Efficient Model Learning from Data with Partially Incorrect Labels

Principal Investigators:

Alan Akbik

Team Members:

Christoph Alt (Postdoctoral researcher)
Elena Merdjanovska (Doctoral researcher)

Learning from noisy labels

Research Unit 3, SCIoI Project 44

All intelligent systems that learn by example must be able to deal with incorrectly provided examples, i.e. data points for which the label is incorrect. Consider a child (or robotic agent) pointing at a potted plant to inquire its name – but the parent mistakenly believes the child is pointing at the window behind the plant, and thus provides the wrong name. Ideally, the child should notice the misunderstanding in this situation and conclude that the provided label actually belongs to a different type of object.

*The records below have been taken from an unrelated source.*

-- ==== Sys2Proof/Tests/Slice0.lean ====
section
/-!
SUPPORT. Tests on small states, from the vectors of `95_test_vectors.md`, and a witness for the
hypotheses of every statement that has some.
-/

namespace Sys2Proof.Tests

open Sys2Proof.Machine

-- One theorem at a time: many kernel evaluations side by side would each hold a thread.
set_option Elab.async false

/-! Helpers. -/

/-- A state with a buffer loaded by the host. -/
def loadBuf (n : Buf) (zs : List (ℚ × ℚ)) (s : State) : State :=
  s.setBuf n { len := BitVec.ofNat 32 zs.length, cells := packCells 0 (zs.map fun q => .ofCx (ratCx q)) }

/-- A real sequence as pairs. -/
def reals (xs : List ℚ) : List (ℚ × ℚ) := xs.map fun x => (x, 0)

/-- The reset state with the configuration registers set. -/
def withCfg (c : Cfg) : State := { State.reset with cfg := c }

/-- The state an operation answers; the reset state where it answers none. -/
def after (o : Host.Outcome State Fault Refusal) : State :=
  match o with
  | .next t => t
  | .fault _ => State.reset
  | .refused _ => State.reset

/-- What component `ax` of a buffer holds. -/
def axisOf (s : State) (n : Buf) (ax : Axis) : List (Option Scalar) :=
  (List.range (s.bufLen n)).map fun i => s.comp n i ax

/-- Rational components. -/
def rats (xs : List ℚ) : List (Option Scalar) := xs.map fun x => some (.rat x)

/-- A scalar lies strictly between two rationals, by its certain bounds. -/
def between (lo hi : ℚ) (x : Scalar) : Bool :=
  decide ((x.sub (.rat lo)).certainPos = some true) && decide ((x.sub (.rat hi)).certainPos = some false)

/-- A component lies strictly between two rationals. -/
def compBetween (lo hi : ℚ) (x : Option Scalar) : Bool :=
  match x with
  | some v => between lo hi v
  | none => false

/-- Legal values of the configuration registers that the tests share. -/
def cfgBase : Cfg :=
  { Cfg.reset with
    p := 2#32, l := 1#32, hdr := 7#32, modType := 1#32, flen := 11#32
    beta := .rat (1 / 2), fs := .rat 8, muC := .rat 1, muT := .rat (1 / 2), delta := .rat (1 / 2)
    tinit := .rat 4, tmLo := .rat 3, tmHi := .rat 4, trig := .rat 60, amin := .rat 1, amax := .rat 3
    tq := .rat 4 }

/-- The reset state with those registers. -/
def base : State := withCfg cfgBase

/-! WellFormed: each check refuses an ill-formed term (rule R98). -/

theorem test_costas_d0_d1_ill_formed : (Instr.costas 1 1 2 0 0).wellFormed = false := by decide
theorem test_costas_d0_d2_ill_formed : (Instr.costas 1 2 1 0 0).wellFormed = false := by decide
theorem test_costas_d1_d2_ill_formed : (Instr.costas 0 7 7 0 0).wellFormed = false := by decide
theorem test_trec_ill_formed : (Instr.trec .re 1 1 0).wellFormed = false := by decide
theorem test_xcorr_ill_formed : (Instr.xcorr 0 0 0).wellFormed = false := by decide
theorem test_source_may_be_destination :
    (Instr.quant 0 0).wellFormed = true ∧ (Instr.costas 0 1 2 0 0).wellFormed = true := by decide

/-! Decoding: the words of V30, one at least for each constructor, then V31 and V32. -/

theorem test_decode_system :
    decode 0x00000000#32 = .instr .nop ∧ decode 0x01000000#32 = .instr .srst ∧
    decode 0x02000000#32 = .instr .clrf := by decide

theorem test_decode_pulse :
    decode 0x10000000#32 = .instr (.srrc 0) ∧ decode 0x11001000#32 = .instr (.interp .re 1) ∧
    decode 0x11001001#32 = .instr (.interp .im 1) := by decide

theorem test_decode_frequency :
    decode 0x18602000#32 = .instr (.pow4 3 2) ∧ decode 0x19003000#32 = .instr (.fest 3) := by decide

theorem test_decode_loops :
    decode 0x204E0200#32 = .instr (.costas 2 3 4 0 1) ∧
    decode 0x28280000#32 = .instr (.trec .re 1 2 0) ∧
    decode 0x28B82001#32 = .instr (.trec .im 5 6 2) := by decide

theorem test_decode_quantizer :
    decode 0x30200000#32 = .instr (.quant 1 0) ∧ decode 0x30000000#32 = .instr (.quant 0 0) := by decide

theorem test_decode_frame :
    decode 0x38600000#32 = .instr (.barker 3) ∧ decode 0x394C1000#32 = .instr (.xcorr 2 3 1) ∧
    decode 0x3A8014C0#32 = .instr (.fext 4 1 2 3) := by decide

theorem test_decode_mapper_codes :
    decode 0x40200000#32 = .instr (.ltr2pam 1 0) ∧ decode 0x41001000#32 = .instr (.pam2ltr 0 1) := by decide

theorem test_decode_mapper_points :
    decode 0x42401000#32 = .instr (.pam2qam 2 1) ∧ decode 0x43202000#32 = .instr (.qam2pam 1 2) ∧
    decode 0x44401000#32 = .instr (.pam2q42 2 1) ∧ decode 0x45202000#32 = .instr (.q422pam 1 2) ∧
    decode 0x46401000#32 = .instr (.pam2sym 2 1) ∧ decode 0x47202000#32 = .instr (.sym2pam 1 2) := by
  decide

theorem test_decode_illegal_opcode :
    decode 0x03000000#32 = .illegalOpcode ∧ decode 0xFF000000#32 = .illegalOpcode ∧
    decode 0x12000000#32 = .illegalOpcode ∧ decode 0x48000000#32 = .illegalOpcode ∧
    decode 0x3B000000#32 = .illegalOpcode := by decide

theorem test_decode_illegal_field :
    decode 0x30240000#32 = .illegalField ∧ decode 0x00000001#32 = .illegalField ∧
    decode 0x30200002#32 = .illegalField ∧ decode 0x30200001#32 = .illegalField ∧
    decode 0x28240000#32 = .illegalField ∧ decode 0x20000000#32 = .illegalField ∧
    decode 0x39000000#32 = .illegalField := by decide

/-! One step of each operation. -/

/-- V35, `NOP`: `DONE` is set, and `irq` follows where `CTRL` lets it. -/
theorem test_nop_sets_done :
    statusWord (after (exec .nop base)) = 0x00000002#32 ∧
    (after (exec .nop { base with ctrl := 1#32 })).irq = true ∧
    (after (exec .nop base)).irq = false := by decide

/-- V34, `SRST`: `STATUS` is 0, `HITCAP` 80, the lengths 0, the elements as they were. -/
theorem test_srst_clears_fault :
    let t := after (exec .srst (loadBuf 0 [(5, 6)]
      { base with status := { Status.reset with fault := true, fcode := .config } }))
    statusWord t = 0#32 ∧ t.cfg.hitcap = 80#32 ∧ t.bufLen 0 = 0 ∧ t.comp 0 0 .im = some (.rat 6) := by
  decide +kernel

/-- V34, `CLRF`: the condition flags are cleared. -/
theorem test_clrf_clears_conditions :
    statusWord (after (exec .clrf
      { base with status := { Status.reset with done := true, hitovf := true, unrec := true } })) =
      0x00000002#32 := by decide

/-- V34, P4: a command is dropped while a fault stands, `SRST` is not. -/
theorem test_dropped_while_faulted :
    let s := { base with status := { Status.reset with fault := true, fcode := .config } }
    offerCommand 0x02000000#32 s = s ∧ (offerCommand 0x01000000#32 s).inFlight = some 0x01000000#32 := by
  decide +kernel

/-- V31: an undefined opcode faults, and the step records it. -/
theorem test_illegal_opcode_step :
    let t := after (step (State.reset.withFetchWord 32 0x03000000))
    statusWord t = 0x00000104#32 ∧ t.finfo = 0#32 ∧ t.fcmd = 0x03000000#32 := by decide

/-- V32: a nonzero unused field faults. -/
theorem test_illegal_field_step :
    let t := after (step (State.reset.withFetchWord 32 0x30240000))
    statusWord t = 0x00000204#32 ∧ t.fcmd = 0x30240000#32 := by decide
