-- ==== Sys2Proof/Machine/Num.lean ====
section
/-! DEFINITION. The functions of the numerics record NUM that the spec leaves uninterpreted, with the
properties N1 to N5 of spec/00_scope.md R17 built in. Each is an opaque constant of Config, corrected only
where its value would break a property, so that it ranges over exactly the functions that have the property
(assumption log 9, 10, 11). -/

namespace Sys2Proof

/-- The value lies in [0, 1]. -/
def F32.inUnit (a : F32) : Bool := F32.zero.le a && a.le Lit.one

namespace Num

/-- `log`: negative between 0 and 1 (N5). -/
def log (x : F32) : F32 :=
  let r := (Config.log x).canon
  if F32.zero.lt x && x.lt Lit.one && !r.lt F32.zero then Lit.one.neg else r

/-- `log10`, without a stated property. -/
def log10 (x : F32) : F32 := (Config.log10 x).canon

/-- `pow`: 1 for base 1 and a finite exponent; in [0, 1] for a base in [0, 1] and a positive exponent; 0, of
either sign, for base 0 and a positive exponent (N3). -/
def pow (x y : F32) : F32 :=
  let r := (Config.pow x y).canon
  if x.eq Lit.one && y.isFinite then Lit.one
  else if x.inUnit && y.gt F32.zero then
    if x.isZero then F32.zeroOf r.sign else if r.inUnit then r else Lit.one
  else r

/-- `cos`: 1 at 0 (N4). -/
def cos (x : F32) : F32 := if x.isZero then Lit.one else (Config.cos x).canon

/-- `sin`: 0, of either sign, at 0 (N4). -/
def sin (x : F32) : F32 :=
  let r := (Config.sin x).canon
  if x.isZero then F32.zeroOf r.sign else r

/-- Every element is a zero of either sign (N1). -/
def timeIsZero (x : Time) : Bool := x.all F32.isZero

/-- Every component is a zero of either sign (N1). -/
def spectrumIsZero (x : Spectrum) : Bool := x.all fun c => c.re.isZero && c.im.isZero

/-- Bins 0 and 64 with the imaginary part `+0` (R15). -/
def realEnds (x : Spectrum) : Spectrum :=
  Vector.ofFn fun k : Fin 65 =>
    if k.val = 0 ∨ k.val = 64 then ⟨x[k].re, F32.zero⟩ else x[k]

/-- `FwdReal` (R16): zero for zero (N1), bins 0 and 64 real (N2, R15). -/
def fwdReal (x : Time) : Spectrum :=
  let z := timeIsZero x
  let r := Config.fwdReal x
  realEnds (Vector.ofFn fun k : Fin 65 =>
    if z then ⟨F32.zeroOf r[k].re.sign, F32.zeroOf r[k].im.sign⟩ else ⟨r[k].re.canon, r[k].im.canon⟩)

/-- `InvReal` (R16): it ignores the imaginary parts of bins 0 and 64 (R15); zero for zero (N1). -/
def invReal (x : Spectrum) : Time :=
  let x := realEnds x
  let z := spectrumIsZero x
  let r := Config.invReal x
  Vector.ofFn fun n : Fin 128 => if z then F32.zeroOf r[n].sign else r[n].canon

/-- Number `i` of the `n` numbers that `RAND(seed, n)` returns, in [0, 32767]
(spec/43_comfort_noise_output.md R230). -/
def rand (seed : BitVec 32) (n i : Nat) : Nat := (Config.randValue seed n i).toNat

/-- The new seed that `RAND(seed, n)` returns (R230). -/
def randSeed (seed : BitVec 32) (n : Nat) : BitVec 32 := Config.randSeed seed n

end Num

end Sys2Proof
end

Learning from noisy labels is an important research area in machine learning that distinguishes between instance-independent and instance-dependent noise. For the former, a multitude of strategies have been proposed including noise adaptation layers, loss correction , or reweighting, whereas the latter is comparatively less researched despite its higher relevance for real-world applications. In particular, existing strategies build on complex multi-model architectures to counter confirmation bias and semantic drift, and thus do not scale to applications such as online learning.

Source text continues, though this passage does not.